Having all your money in one particular bond is a risky strategy. For instance, if the issuer of that particular bond defaults, you may not get all of your money back and you may end up losing a lot of money at one time.

Bond vs Bond Fund: Diversity

Adding a variety of different investments to your portfolio is a smart strategy. Time has shown that diversification leads to higher returns and lower risk – especially when you’re looking at things long-term. If you are planning for your future, as most of us are, and want the best returns from your investments, then diversification is an important part of deciding where to put your money.

Bond vs Bond Fund:Portfolio

Bonds are less risky than stocks but there are still risks to consider. An individual bond might give you slightly more certainty about your investment than a bond fund. With a bond, you know from the outset what fixed rate of interest rate you will be getting and over what period of time. The end-date of the bond contract is set out from the start so you can plan for the day you will get your initial investment back.

A bond fund on the other hand is a little less rigid. Most bond funds offer variable rates of performance. In addition, bond funds will typically not specify and end date from the outset. However, perhaps, the biggest difference between investing in a bond and a bond fund is that with a bond fund, there is no commitment for the issuer to return the money you invest initially.

Market conditions will determine whether you will make or lose money in both cases – however, with bonds, you know with a higher rate of probability what the outcome and duration of your investment will be.

Bond vs Bond Fund:Minimum Size

Typically, bond purchasing in Singapore has required a minimum investment of $250,000 for retail investors. However, last year the rules were changed so that smaller board lot sizes of 1,000 are available for retail investors to buy – at a price close to $1,000 per lot. Currently, there are only 11 listed retail bonds and 22 Singapore Government bonds on the SGX.

Bond funds, on the other hand, can have more manageable minimum investment sizes – starting from as low as $1000 – even though you will be getting to invest in a wider range of bonds. Again each bond fund is different and make sure you are clear on the size and the charges involved before investing your money. The bond manager will charge a fee for their services and it should not be so high that it is not worth your while.

Bond vs Bond Fund:Budget

A key advantage of buying a share of a bond fund is that if you wanted to buy lots of individual bonds separately for diversification it can get very expensive. There will also be transactions costs – so each time you buy and sell each bond you have to pay a fee.  By buying a part of a bond fund you can get a small slice of performance from a lot of different bonds with a smaller investment than if you had to buy all of the range separately.

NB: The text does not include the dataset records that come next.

-- ==== Sys2Proof/Tests/Slice0.lean ====
section
/-!
SUPPORT. Small tests: the checks of WellFormed, every command word, the spec's own values for the pure functions, one step
of each command, and a state for the hypotheses of each statement.
-/

namespace Sys2Proof.Tests

open Sys2Proof.Machine

/-- Whether an outcome is a next state with a property. -/
def okNext (o : Host.Outcome State Fault Refusal) (p : State → Bool) : Bool :=
  match o with
  | .next t => p t
  | .fault _ => false
  | .refused _ => false

/-- The reset state with some input. -/
def fed (bytes : List Byte) (e : InEnd) : State := { State.reset with inq := bytes, inEnd := e }

/-- A running command at a point. -/
def running (k : Kont) (bytes : List Byte) (e : InEnd) : State := { fed bytes e with st := .busy, k := k }

/-- A buffer of `n` bytes 0. -/
def zeros (n : Nat) : Buffer := { bytes := [], len := n }

/-! ### WellFormed -/

theorem test_rsvd_refused : rsvdZero 0x00000105 = false := by decide
theorem test_opcode_zero_refused : opAssigned 0x00 = false := by decide
theorem test_opcode_nine_refused : opAssigned 0x09 = false := by decide
theorem test_word_refused : wordWellFormed 0x00000010 = false := by decide
theorem test_window_refused : HostTx.inWindow { kind := .read, offset := 256, width := 4, data := 0 } = false := by decide
theorem test_width_refused : HostTx.aligned32 { kind := .write, offset := 0x0C, width := 2, data := 0 } = false := by
  decide
theorem test_offset_refused : HostTx.aligned32 { kind := .read, offset := 0x0E, width := 4, data := 0 } = false := by
  decide
theorem test_config_refused : ¬ Config.Valid { Config.reference with outFifoDepth := 0 } := by decide
theorem test_config_reference : Config.Valid Config.reference := by decide

/-! ### Command words (30_encoding.md R80, R81), written out bit by bit: RSVD, then OP -/

theorem test_decode_readBytefield : decode 0b000000000000000000000000_00000001 = .ok .readBytefield := by decide
theorem test_decode_parseHeader : decode 0b000000000000000000000000_00000010 = .ok .parseHeader := by decide
theorem test_decode_deriveKey : decode 0b000000000000000000000000_00000011 = .ok .deriveKey := by decide
theorem test_decode_aesCbcDecrypt : decode 0b000000000000000000000000_00000100 = .ok .aesCbcDecrypt := by decide
theorem test_decode_unwrap : decode 0b000000000000000000000000_00000101 = .ok .unwrap := by decide
theorem test_decode_openPlaintext : decode 0b000000000000000000000000_00000110 = .ok .openPlaintext := by decide
theorem test_decode_inflate : decode 0b000000000000000000000000_00000111 = .ok .inflate := by decide
theorem test_decode_decrypt : decode 0b000000000000000000000000_00001000 = .ok .decrypt := by decide
theorem test_decode_close : decode 0b000000000000000000000000_00001111 = .ok .close := by decide
theorem test_decode_reserved : decode 0b000000000000000000000001_00000101 = .error .reservedBits := by decide
theorem test_decode_unassigned : decode 0b000000000000000000000000_00001001 = .error .badOpcode := by decide
theorem test_table_word : decodeTableWord 32 0x0F = some .close := by decide

/-! ### Pure functions, with the values of the spec -/

/-- 45_inflate.md R250: the Adler-32 of "abc". -/
theorem test_adler_abc : adler32 [0x61, 0x62, 0x63] = 0x024d0127 := by decide

/-- 45_inflate.md R242: a length and a distance at the end of the tables. -/
theorem test_length_table : lengthBase.length = 29 ∧ lengthBase.getD 28 0 = 258 ∧ lengthExtra.getD 27 0 = 5 := by decide
theorem test_distance_table : distBase.length = 30 ∧ distBase.getD 29 0 = 24577 ∧ distExtra.getD 29 0 = 13 := by decide

/-- 45_inflate.md R238: both fixed codes are complete. -/
theorem test_fixed_codes : buildCode (List.replicate 32 5) = some (0, fixedDist) ∧ fixedLit.symbol.length = 288 := by
  decide +kernel

/-- 42_aes_cbc.md R152: the two examples, and a product. -/
theorem test_sbox : sbox 0x53 = 0xED ∧ invSbox 0xED = 0x53 ∧ gfMul 0x02 0x80 = 0x1B := by decide

/-- 42_aes_cbc.md R154: the last round constants. -/
theorem test_rcon : rcon 8 = 0x80 ∧ rcon 9 = 0x1B ∧ rcon 10 = 0x36 := by decide

/-- 42_aes_cbc.md R153: w[8] of the key 00 01 … 1f. -/
theorem test_key_schedule : (keyExpansion ((List.range 32).map fun i => BitVec.ofNat 8 i))[8]? =
    some { a0 := 0xa5, a1 := 0x73, a2 := 0xc2, a3 := 0x9f } := by decide +kernel

/-- 41_kdf.md R121: 52 zero bytes for 3 bytes, 63 for 56. -/
theorem test_sha1_padding : sha1ZeroBytes 3 = 52 ∧ sha1ZeroBytes 56 = 63 ∧ sha1ZeroBytes 55 = 0 := by decide

/-- 20_memory.md R66: little-endian byte lanes; 10_state.md R24: ID spells "DCIS". -/
theorem test_bus_lanes : busLanes idWord = [0x44, 0x43, 0x49, 0x53] := by decide

/-- 20_memory.md R69: the window at a base of 0x1000. -/
theorem test_window_offset : windowOffset { Config.reference with engineBase := 0x1000 } 0x10FC = some 0xFC ∧
    windowOffset { Config.reference with engineBase := 0x1000 } 0x1100 = none := by decide

/-- 45_inflate.md R231: three bits of two bytes, the first bit least significant. -/
theorem test_bit_reader : peekBits (feedBits InflateCtx.zero 0x05) 3 = 5 ∧
    (dropBits (feedBits InflateCtx.zero 0x85) 3).bitbuf = 0x10 := by decide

The transaction costs are lower. You can benefit from the knowledge and skillset of the managers running the fund. These managers are in a better position than you to choose fruitful investments and this can mean lower risk and higher return for your money.

Bond vs Bond Fund:Liquidity

The upside of having less rigid terms with your bond fund investment compared to bonds is that you can get out of the investment more easily if the need arose. Typically you can sell bond funds at any time you wish. Individual bonds, however, can be a bit more difficult to liquidate. As you have bought a contract that sets out the dates for interest payments and initial investment repayment both parties have in effect agreed to adhere to the terms. You may be able to exit the contract early but whether you profit or incur a loss, it will be dependent on the market price.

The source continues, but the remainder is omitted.